_Description of the task:_
Out of the lines below, please list those that hold the string "hready".

Source data:
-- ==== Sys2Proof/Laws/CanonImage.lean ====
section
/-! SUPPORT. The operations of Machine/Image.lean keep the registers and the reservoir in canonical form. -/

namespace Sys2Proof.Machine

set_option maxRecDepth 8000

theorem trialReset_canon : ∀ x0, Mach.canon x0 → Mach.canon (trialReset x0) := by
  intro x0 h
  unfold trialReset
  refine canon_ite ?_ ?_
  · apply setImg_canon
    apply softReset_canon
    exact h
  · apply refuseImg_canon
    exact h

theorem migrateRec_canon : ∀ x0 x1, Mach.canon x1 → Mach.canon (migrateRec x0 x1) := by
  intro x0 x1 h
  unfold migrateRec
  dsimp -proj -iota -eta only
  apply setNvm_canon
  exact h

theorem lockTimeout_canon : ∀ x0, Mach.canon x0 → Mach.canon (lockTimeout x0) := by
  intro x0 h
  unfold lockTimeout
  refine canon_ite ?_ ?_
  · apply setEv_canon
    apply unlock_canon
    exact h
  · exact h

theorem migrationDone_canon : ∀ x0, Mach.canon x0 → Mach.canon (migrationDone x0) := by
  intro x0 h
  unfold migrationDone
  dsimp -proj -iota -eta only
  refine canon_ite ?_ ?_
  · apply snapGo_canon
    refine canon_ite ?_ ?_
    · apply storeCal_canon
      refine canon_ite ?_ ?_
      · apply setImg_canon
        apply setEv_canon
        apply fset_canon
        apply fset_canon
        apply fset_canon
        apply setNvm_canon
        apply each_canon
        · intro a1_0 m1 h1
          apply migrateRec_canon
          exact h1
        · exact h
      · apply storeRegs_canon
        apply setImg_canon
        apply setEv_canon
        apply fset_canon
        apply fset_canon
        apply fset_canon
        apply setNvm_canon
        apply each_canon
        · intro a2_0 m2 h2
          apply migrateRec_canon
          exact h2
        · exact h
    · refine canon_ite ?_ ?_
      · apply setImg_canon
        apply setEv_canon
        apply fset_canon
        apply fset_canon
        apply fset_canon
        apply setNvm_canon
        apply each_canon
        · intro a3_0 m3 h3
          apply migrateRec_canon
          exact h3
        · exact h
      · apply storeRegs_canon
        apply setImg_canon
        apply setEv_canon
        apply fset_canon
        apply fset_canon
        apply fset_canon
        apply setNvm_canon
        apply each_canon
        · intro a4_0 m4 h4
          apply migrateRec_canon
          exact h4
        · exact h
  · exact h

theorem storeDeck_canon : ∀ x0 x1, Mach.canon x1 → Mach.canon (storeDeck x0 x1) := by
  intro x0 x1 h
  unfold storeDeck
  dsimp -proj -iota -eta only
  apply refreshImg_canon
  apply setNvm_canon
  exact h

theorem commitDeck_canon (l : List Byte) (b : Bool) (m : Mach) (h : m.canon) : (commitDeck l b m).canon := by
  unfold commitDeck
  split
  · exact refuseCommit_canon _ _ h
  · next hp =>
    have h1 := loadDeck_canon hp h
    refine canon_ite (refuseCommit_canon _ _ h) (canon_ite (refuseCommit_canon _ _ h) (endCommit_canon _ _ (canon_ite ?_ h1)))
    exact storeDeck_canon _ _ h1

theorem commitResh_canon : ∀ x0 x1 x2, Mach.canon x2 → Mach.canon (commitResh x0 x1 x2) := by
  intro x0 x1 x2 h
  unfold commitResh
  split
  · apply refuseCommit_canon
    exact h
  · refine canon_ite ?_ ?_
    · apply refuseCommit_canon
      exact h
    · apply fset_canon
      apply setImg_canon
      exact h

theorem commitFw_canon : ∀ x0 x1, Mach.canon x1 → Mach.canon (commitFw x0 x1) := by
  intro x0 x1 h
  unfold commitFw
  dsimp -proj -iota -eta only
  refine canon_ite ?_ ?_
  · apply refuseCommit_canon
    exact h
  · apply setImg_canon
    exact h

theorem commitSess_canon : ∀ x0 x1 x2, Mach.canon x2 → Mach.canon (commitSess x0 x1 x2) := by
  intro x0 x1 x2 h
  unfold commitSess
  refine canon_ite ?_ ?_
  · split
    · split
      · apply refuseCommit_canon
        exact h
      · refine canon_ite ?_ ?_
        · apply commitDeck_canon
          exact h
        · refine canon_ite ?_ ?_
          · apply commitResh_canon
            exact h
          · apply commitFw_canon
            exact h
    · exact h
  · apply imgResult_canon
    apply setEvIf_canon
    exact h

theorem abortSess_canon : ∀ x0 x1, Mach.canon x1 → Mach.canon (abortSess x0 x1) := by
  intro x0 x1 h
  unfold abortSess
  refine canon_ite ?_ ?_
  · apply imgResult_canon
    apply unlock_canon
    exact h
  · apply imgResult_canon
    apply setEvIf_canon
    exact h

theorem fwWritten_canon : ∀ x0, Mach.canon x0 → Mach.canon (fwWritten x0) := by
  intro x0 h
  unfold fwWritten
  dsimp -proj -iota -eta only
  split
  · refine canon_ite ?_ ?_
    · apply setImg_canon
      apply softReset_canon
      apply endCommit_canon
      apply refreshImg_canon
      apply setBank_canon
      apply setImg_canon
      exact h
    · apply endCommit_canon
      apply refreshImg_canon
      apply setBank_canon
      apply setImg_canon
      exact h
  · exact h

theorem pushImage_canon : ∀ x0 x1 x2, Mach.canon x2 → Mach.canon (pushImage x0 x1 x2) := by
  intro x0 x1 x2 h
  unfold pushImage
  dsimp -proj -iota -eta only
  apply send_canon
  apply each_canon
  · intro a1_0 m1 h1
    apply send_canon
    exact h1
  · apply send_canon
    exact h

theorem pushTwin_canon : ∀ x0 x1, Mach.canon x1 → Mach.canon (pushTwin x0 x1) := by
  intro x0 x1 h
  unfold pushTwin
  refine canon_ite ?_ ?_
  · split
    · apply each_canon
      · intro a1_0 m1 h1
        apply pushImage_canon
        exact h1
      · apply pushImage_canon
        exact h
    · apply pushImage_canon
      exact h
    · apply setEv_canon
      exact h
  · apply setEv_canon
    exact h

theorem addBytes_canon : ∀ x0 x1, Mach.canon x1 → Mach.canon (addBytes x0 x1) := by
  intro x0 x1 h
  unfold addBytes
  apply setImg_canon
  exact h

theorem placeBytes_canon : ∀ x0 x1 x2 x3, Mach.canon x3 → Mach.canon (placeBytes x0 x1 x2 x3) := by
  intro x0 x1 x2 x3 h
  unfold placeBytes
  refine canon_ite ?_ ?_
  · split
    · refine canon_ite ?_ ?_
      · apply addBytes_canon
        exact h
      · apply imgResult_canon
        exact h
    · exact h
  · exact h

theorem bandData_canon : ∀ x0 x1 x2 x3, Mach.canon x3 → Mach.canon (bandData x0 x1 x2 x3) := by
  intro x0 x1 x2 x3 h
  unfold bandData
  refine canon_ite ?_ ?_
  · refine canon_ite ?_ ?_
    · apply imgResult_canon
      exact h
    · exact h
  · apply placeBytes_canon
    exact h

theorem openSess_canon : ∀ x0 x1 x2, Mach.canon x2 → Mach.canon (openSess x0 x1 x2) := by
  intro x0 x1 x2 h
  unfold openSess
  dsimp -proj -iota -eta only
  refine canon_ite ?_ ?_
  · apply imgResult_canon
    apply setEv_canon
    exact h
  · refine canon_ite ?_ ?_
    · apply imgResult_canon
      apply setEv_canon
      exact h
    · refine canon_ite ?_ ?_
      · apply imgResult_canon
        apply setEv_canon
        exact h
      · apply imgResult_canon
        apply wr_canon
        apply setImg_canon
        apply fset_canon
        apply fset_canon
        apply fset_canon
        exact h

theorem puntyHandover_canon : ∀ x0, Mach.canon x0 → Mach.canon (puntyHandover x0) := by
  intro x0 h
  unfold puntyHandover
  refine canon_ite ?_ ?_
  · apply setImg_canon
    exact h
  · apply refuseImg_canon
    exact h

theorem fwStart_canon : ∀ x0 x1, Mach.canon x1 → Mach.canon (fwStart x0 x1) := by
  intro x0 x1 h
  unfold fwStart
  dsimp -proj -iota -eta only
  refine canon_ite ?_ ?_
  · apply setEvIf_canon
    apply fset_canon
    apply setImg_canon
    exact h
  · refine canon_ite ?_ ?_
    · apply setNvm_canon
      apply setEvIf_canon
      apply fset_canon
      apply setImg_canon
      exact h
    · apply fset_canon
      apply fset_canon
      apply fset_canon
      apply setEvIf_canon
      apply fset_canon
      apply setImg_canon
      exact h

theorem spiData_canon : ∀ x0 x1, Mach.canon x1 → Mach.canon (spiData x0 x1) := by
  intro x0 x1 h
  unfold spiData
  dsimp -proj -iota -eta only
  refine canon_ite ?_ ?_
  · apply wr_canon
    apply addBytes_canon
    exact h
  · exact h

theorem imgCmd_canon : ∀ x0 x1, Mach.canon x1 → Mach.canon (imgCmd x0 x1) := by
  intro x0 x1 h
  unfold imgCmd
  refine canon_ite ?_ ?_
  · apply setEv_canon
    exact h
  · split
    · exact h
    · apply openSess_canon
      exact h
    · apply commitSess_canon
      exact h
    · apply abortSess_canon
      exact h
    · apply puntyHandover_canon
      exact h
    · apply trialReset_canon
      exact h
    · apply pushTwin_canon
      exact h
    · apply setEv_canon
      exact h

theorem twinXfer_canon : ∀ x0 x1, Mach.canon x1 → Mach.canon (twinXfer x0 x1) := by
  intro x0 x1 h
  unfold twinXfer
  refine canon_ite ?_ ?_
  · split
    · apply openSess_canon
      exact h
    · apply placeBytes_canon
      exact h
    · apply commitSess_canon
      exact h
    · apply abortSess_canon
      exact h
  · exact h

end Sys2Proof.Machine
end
--
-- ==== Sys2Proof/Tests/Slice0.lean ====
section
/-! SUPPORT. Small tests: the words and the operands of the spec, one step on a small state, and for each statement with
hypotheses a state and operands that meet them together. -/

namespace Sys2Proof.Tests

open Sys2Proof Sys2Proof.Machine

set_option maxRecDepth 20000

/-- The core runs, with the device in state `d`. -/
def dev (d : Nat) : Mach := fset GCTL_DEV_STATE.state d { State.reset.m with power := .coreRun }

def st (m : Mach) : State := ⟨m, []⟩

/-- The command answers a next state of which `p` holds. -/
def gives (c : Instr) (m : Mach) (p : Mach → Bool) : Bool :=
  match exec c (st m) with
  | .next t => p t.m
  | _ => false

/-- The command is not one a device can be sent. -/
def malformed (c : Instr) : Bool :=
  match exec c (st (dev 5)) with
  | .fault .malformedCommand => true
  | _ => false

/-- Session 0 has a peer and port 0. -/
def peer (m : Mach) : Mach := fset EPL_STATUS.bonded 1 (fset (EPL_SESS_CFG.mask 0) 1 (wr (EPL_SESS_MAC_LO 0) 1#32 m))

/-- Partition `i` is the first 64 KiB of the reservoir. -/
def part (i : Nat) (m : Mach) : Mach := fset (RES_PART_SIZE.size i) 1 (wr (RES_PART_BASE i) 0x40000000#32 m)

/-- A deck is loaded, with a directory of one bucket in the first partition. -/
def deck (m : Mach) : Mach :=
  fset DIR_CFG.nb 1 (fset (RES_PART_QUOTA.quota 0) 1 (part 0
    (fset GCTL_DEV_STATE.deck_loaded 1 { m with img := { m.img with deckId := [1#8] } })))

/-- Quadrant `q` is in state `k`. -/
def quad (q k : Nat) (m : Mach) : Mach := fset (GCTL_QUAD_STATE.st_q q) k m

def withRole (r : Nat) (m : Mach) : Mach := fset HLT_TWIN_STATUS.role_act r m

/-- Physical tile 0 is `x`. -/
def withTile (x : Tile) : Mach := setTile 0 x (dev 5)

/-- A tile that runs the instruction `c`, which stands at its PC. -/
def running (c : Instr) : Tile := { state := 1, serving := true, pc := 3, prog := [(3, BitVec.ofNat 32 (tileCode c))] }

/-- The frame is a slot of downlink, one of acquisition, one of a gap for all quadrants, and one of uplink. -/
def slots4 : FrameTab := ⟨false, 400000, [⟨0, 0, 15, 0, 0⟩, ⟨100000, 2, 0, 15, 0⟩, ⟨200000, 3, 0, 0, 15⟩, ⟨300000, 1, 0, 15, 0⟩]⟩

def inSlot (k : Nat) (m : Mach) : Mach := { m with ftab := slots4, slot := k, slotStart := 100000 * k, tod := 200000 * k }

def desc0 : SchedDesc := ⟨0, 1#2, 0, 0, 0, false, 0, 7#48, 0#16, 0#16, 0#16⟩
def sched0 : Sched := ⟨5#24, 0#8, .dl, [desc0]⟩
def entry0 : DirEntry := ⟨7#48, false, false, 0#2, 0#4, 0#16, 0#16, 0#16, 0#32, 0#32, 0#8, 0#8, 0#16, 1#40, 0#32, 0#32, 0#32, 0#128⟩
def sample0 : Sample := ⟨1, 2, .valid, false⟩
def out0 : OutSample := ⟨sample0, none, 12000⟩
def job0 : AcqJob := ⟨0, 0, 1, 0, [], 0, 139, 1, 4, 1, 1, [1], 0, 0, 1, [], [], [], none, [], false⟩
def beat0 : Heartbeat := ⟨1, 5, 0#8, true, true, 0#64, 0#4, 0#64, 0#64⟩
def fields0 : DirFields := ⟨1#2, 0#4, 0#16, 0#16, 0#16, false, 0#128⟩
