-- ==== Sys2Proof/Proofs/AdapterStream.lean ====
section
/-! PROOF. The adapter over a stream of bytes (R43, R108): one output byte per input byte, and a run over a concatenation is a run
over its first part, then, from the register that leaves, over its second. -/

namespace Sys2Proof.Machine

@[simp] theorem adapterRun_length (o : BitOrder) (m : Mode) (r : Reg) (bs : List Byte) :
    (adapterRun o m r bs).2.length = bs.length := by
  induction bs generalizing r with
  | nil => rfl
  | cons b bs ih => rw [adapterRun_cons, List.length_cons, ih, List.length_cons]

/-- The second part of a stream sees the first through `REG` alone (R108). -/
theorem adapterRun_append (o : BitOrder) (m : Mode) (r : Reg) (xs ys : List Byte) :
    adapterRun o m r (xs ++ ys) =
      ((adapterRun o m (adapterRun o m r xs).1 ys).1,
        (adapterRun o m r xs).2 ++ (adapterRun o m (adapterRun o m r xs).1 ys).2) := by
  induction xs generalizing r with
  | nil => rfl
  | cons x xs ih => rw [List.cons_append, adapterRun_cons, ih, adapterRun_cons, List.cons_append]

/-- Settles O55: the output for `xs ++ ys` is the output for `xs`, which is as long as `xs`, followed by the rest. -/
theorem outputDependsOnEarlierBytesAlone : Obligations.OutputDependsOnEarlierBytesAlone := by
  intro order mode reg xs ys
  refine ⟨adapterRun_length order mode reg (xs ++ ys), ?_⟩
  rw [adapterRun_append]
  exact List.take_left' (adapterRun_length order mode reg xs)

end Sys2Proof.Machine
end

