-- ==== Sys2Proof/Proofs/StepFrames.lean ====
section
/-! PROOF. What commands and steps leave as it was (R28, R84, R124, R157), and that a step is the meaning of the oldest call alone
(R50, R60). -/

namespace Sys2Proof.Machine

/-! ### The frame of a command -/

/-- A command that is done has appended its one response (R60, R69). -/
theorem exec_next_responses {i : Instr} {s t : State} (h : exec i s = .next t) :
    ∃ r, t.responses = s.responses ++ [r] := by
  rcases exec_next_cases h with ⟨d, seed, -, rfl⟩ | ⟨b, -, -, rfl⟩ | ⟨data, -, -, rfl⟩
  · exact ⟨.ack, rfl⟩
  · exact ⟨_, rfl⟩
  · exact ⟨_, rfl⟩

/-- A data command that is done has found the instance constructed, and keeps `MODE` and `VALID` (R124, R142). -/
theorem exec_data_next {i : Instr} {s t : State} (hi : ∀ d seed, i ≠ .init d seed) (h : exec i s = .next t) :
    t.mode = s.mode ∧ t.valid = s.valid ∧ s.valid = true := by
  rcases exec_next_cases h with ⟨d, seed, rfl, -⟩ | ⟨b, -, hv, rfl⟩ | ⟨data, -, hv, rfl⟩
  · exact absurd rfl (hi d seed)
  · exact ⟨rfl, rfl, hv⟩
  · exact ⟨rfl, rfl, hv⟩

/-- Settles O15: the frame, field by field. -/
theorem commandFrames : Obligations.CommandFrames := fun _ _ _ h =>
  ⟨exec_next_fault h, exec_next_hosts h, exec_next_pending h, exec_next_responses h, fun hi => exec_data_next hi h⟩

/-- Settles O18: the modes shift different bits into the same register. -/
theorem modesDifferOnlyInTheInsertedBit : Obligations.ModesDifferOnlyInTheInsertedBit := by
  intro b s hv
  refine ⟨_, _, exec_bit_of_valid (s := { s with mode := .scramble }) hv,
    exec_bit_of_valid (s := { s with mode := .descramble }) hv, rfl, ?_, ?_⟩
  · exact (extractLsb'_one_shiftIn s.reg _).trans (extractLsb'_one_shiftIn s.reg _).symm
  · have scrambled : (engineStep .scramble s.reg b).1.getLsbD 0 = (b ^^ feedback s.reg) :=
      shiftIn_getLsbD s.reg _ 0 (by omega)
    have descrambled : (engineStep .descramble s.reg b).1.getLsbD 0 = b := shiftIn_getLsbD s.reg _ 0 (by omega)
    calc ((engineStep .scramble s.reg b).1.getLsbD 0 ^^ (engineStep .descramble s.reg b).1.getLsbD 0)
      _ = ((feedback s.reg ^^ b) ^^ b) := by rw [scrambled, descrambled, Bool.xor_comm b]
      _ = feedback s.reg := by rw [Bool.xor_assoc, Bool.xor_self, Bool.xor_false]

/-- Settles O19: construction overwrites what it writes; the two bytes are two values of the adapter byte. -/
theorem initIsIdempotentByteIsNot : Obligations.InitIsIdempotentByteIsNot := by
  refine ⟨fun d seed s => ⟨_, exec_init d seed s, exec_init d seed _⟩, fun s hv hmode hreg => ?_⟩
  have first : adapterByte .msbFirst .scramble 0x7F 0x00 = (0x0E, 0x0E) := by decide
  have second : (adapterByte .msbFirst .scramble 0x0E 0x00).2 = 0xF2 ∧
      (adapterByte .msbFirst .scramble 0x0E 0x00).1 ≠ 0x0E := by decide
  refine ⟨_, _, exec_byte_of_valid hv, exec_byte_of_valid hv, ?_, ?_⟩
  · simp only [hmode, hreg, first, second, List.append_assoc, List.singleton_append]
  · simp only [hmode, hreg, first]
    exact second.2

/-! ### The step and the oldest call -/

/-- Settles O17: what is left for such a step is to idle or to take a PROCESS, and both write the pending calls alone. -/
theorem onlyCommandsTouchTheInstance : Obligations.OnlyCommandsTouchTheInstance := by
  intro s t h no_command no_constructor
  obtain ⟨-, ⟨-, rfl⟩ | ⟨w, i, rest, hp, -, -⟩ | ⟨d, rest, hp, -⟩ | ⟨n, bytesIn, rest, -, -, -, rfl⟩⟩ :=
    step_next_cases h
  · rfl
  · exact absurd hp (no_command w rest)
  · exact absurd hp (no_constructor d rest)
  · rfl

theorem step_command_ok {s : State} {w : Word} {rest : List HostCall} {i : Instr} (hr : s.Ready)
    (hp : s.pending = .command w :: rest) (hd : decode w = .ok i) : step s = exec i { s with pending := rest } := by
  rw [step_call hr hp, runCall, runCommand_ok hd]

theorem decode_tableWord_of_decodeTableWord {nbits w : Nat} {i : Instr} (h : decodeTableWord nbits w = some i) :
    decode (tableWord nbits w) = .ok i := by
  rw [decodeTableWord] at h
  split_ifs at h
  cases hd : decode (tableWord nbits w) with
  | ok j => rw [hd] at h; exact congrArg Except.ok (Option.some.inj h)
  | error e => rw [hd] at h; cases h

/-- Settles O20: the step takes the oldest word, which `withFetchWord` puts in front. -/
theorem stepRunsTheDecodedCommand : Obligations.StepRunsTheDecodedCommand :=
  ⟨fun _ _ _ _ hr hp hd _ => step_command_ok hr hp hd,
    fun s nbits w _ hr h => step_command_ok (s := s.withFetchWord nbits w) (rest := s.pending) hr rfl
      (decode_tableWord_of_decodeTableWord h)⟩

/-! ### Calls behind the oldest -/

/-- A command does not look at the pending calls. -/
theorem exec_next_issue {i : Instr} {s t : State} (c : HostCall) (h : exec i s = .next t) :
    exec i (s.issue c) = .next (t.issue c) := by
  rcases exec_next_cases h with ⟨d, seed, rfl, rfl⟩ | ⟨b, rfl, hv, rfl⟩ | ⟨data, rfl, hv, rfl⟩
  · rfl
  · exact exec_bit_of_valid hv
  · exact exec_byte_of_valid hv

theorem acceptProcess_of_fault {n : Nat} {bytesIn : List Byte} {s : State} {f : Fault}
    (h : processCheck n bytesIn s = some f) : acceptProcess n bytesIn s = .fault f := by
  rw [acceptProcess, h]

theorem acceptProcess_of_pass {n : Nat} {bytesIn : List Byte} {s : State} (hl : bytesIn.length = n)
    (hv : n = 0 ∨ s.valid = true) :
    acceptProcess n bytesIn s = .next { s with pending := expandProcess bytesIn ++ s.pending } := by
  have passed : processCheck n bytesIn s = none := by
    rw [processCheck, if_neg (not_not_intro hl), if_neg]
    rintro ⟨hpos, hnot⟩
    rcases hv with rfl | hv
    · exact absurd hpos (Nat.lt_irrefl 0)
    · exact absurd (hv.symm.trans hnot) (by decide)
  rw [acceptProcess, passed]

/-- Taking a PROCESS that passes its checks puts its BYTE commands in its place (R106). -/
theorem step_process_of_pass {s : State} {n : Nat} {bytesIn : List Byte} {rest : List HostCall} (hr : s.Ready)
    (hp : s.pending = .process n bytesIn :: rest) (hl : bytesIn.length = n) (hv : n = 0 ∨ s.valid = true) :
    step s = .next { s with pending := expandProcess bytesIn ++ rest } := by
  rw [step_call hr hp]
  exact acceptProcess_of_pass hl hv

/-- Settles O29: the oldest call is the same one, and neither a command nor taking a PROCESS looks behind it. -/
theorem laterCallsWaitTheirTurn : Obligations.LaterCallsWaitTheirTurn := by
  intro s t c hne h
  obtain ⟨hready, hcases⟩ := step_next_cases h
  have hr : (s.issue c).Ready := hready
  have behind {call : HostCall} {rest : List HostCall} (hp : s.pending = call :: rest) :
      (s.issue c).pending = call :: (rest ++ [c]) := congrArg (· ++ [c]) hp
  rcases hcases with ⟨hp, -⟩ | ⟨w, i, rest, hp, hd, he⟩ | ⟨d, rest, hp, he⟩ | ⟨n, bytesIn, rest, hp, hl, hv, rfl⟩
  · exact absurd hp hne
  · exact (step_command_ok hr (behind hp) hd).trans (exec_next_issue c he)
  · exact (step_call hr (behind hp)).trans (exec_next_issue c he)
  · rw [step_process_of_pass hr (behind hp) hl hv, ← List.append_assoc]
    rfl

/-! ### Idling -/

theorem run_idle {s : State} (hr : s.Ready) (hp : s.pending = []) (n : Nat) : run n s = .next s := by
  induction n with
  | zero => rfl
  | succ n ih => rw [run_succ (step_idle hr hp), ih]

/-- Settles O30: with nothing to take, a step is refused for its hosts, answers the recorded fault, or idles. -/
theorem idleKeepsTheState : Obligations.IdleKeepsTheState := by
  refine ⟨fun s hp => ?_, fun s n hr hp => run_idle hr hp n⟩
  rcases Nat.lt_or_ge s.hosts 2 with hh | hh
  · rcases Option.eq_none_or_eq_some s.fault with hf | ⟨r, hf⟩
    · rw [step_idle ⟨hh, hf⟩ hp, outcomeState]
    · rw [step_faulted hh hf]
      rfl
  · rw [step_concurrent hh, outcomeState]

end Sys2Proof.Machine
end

_Output below:_
  obtain ⟨hready, hcases⟩ := step_next_cases h
  have hr : (s.issue c).Ready := hready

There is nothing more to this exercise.